▶ **Work order**: Retype, word for word, every line of the records below starting at the one that contains "(∀ s : State, ∃ t, exec .nop s" and ending at the one that contains "s rd rs1 rm"; include both of those lines and nothing more.
Data under study Block Start
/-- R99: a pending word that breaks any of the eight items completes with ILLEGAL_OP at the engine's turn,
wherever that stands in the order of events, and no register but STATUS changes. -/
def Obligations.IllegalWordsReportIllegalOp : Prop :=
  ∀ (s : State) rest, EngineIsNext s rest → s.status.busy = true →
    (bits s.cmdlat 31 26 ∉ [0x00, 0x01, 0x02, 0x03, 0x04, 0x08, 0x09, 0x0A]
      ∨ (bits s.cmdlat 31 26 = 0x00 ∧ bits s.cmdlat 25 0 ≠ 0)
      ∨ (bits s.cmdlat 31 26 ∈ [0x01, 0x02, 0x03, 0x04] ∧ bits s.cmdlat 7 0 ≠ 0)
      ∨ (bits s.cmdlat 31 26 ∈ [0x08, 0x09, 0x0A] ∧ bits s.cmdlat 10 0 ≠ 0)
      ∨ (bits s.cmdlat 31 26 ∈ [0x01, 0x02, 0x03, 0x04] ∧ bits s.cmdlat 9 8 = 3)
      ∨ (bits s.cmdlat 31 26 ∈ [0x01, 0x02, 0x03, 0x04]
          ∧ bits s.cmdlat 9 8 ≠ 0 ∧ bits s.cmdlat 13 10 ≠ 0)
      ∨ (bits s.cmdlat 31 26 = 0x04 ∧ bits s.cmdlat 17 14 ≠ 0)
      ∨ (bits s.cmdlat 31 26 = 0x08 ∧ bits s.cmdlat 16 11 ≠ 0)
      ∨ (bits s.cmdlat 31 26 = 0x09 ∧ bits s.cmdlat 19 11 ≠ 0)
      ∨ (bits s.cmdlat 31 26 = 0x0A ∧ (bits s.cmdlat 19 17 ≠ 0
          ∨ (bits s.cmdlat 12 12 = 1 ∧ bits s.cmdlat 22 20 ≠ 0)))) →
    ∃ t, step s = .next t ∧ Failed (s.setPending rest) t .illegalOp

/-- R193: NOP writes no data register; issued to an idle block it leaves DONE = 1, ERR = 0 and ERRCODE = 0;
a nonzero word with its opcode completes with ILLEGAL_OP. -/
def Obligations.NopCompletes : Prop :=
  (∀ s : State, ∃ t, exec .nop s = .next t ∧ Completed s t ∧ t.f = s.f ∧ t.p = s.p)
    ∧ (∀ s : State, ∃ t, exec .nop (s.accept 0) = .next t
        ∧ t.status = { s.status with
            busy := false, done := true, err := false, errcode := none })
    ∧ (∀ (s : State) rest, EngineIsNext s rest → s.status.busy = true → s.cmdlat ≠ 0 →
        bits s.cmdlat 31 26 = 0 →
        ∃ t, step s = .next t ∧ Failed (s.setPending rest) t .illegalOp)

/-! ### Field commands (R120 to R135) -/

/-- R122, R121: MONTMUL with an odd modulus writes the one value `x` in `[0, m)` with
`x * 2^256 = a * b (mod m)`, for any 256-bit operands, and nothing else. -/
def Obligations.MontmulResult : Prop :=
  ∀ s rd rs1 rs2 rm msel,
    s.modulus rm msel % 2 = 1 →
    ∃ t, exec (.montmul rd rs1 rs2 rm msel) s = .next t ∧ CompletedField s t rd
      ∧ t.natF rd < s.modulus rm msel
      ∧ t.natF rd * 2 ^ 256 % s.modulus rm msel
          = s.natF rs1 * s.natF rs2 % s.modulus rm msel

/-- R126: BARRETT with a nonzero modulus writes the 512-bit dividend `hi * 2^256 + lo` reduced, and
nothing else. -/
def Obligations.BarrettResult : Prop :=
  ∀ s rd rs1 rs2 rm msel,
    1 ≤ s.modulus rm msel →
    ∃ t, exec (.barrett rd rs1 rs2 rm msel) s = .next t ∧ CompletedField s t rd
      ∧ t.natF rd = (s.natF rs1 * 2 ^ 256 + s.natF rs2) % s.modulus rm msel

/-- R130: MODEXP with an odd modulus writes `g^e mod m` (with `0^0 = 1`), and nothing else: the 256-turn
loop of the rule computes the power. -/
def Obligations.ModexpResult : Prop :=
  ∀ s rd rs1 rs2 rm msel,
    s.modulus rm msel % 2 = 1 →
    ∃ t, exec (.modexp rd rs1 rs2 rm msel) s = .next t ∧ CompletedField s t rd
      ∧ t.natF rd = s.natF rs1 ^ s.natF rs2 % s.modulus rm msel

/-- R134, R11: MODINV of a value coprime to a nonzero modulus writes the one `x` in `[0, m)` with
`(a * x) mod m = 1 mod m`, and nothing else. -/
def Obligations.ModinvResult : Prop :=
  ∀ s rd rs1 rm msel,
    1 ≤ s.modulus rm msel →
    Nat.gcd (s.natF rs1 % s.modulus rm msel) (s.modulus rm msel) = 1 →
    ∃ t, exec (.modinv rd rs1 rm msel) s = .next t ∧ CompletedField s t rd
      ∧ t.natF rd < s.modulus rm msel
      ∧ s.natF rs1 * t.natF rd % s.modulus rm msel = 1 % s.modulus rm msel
Data under study Block End
▶ **Solution**:
  (∀ s : State, ∃ t, exec .nop s = .next t ∧ Completed s t ∧ t.f = s.f ∧ t.p = s.p)
    ∧ (∀ s : State, ∃ t, exec .nop (s.accept 0) = .next t
        ∧ t.status = { s.status with
            busy := false, done := true, err := false, errcode := none })
    ∧ (∀ (s : State) rest, EngineIsNext s rest → s.status.busy = true → s.cmdlat ≠ 0 →
        bits s.cmdlat 31 26 = 0 →
        ∃ t, step s = .next t ∧ Failed (s.setPending rest) t .illegalOp)

/-! ### Field commands (R120 to R135) -/

/-- R122, R121: MONTMUL with an odd modulus writes the one value `x` in `[0, m)` with
`x * 2^256 = a * b (mod m)`, for any 256-bit operands, and nothing else. -/
def Obligations.MontmulResult : Prop :=
  ∀ s rd rs1 rs2 rm msel,
    s.modulus rm msel % 2 = 1 →
    ∃ t, exec (.montmul rd rs1 rs2 rm msel) s = .next t ∧ CompletedField s t rd
      ∧ t.natF rd < s.modulus rm msel
      ∧ t.natF rd * 2 ^ 256 % s.modulus rm msel
          = s.natF rs1 * s.natF rs2 % s.modulus rm msel

/-- R126: BARRETT with a nonzero modulus writes the 512-bit dividend `hi * 2^256 + lo` reduced, and
nothing else. -/
def Obligations.BarrettResult : Prop :=
  ∀ s rd rs1 rs2 rm msel,
    1 ≤ s.modulus rm msel →
    ∃ t, exec (.barrett rd rs1 rs2 rm msel) s = .next t ∧ CompletedField s t rd
      ∧ t.natF rd = (s.natF rs1 * 2 ^ 256 + s.natF rs2) % s.modulus rm msel

/-- R130: MODEXP with an odd modulus writes `g^e mod m` (with `0^0 = 1`), and nothing else: the 256-turn
loop of the rule computes the power. -/
def Obligations.ModexpResult : Prop :=
  ∀ s rd rs1 rs2 rm msel,
    s.modulus rm msel % 2 = 1 →
    ∃ t, exec (.modexp rd rs1 rs2 rm msel) s = .next t ∧ CompletedField s t rd
      ∧ t.natF rd = s.natF rs1 ^ s.natF rs2 % s.modulus rm msel

/-- R134, R11: MODINV of a value coprime to a nonzero modulus writes the one `x` in `[0, m)` with
`(a * x) mod m = 1 mod m`, and nothing else. -/
def Obligations.ModinvResult : Prop :=
  ∀ s rd rs1 rm msel,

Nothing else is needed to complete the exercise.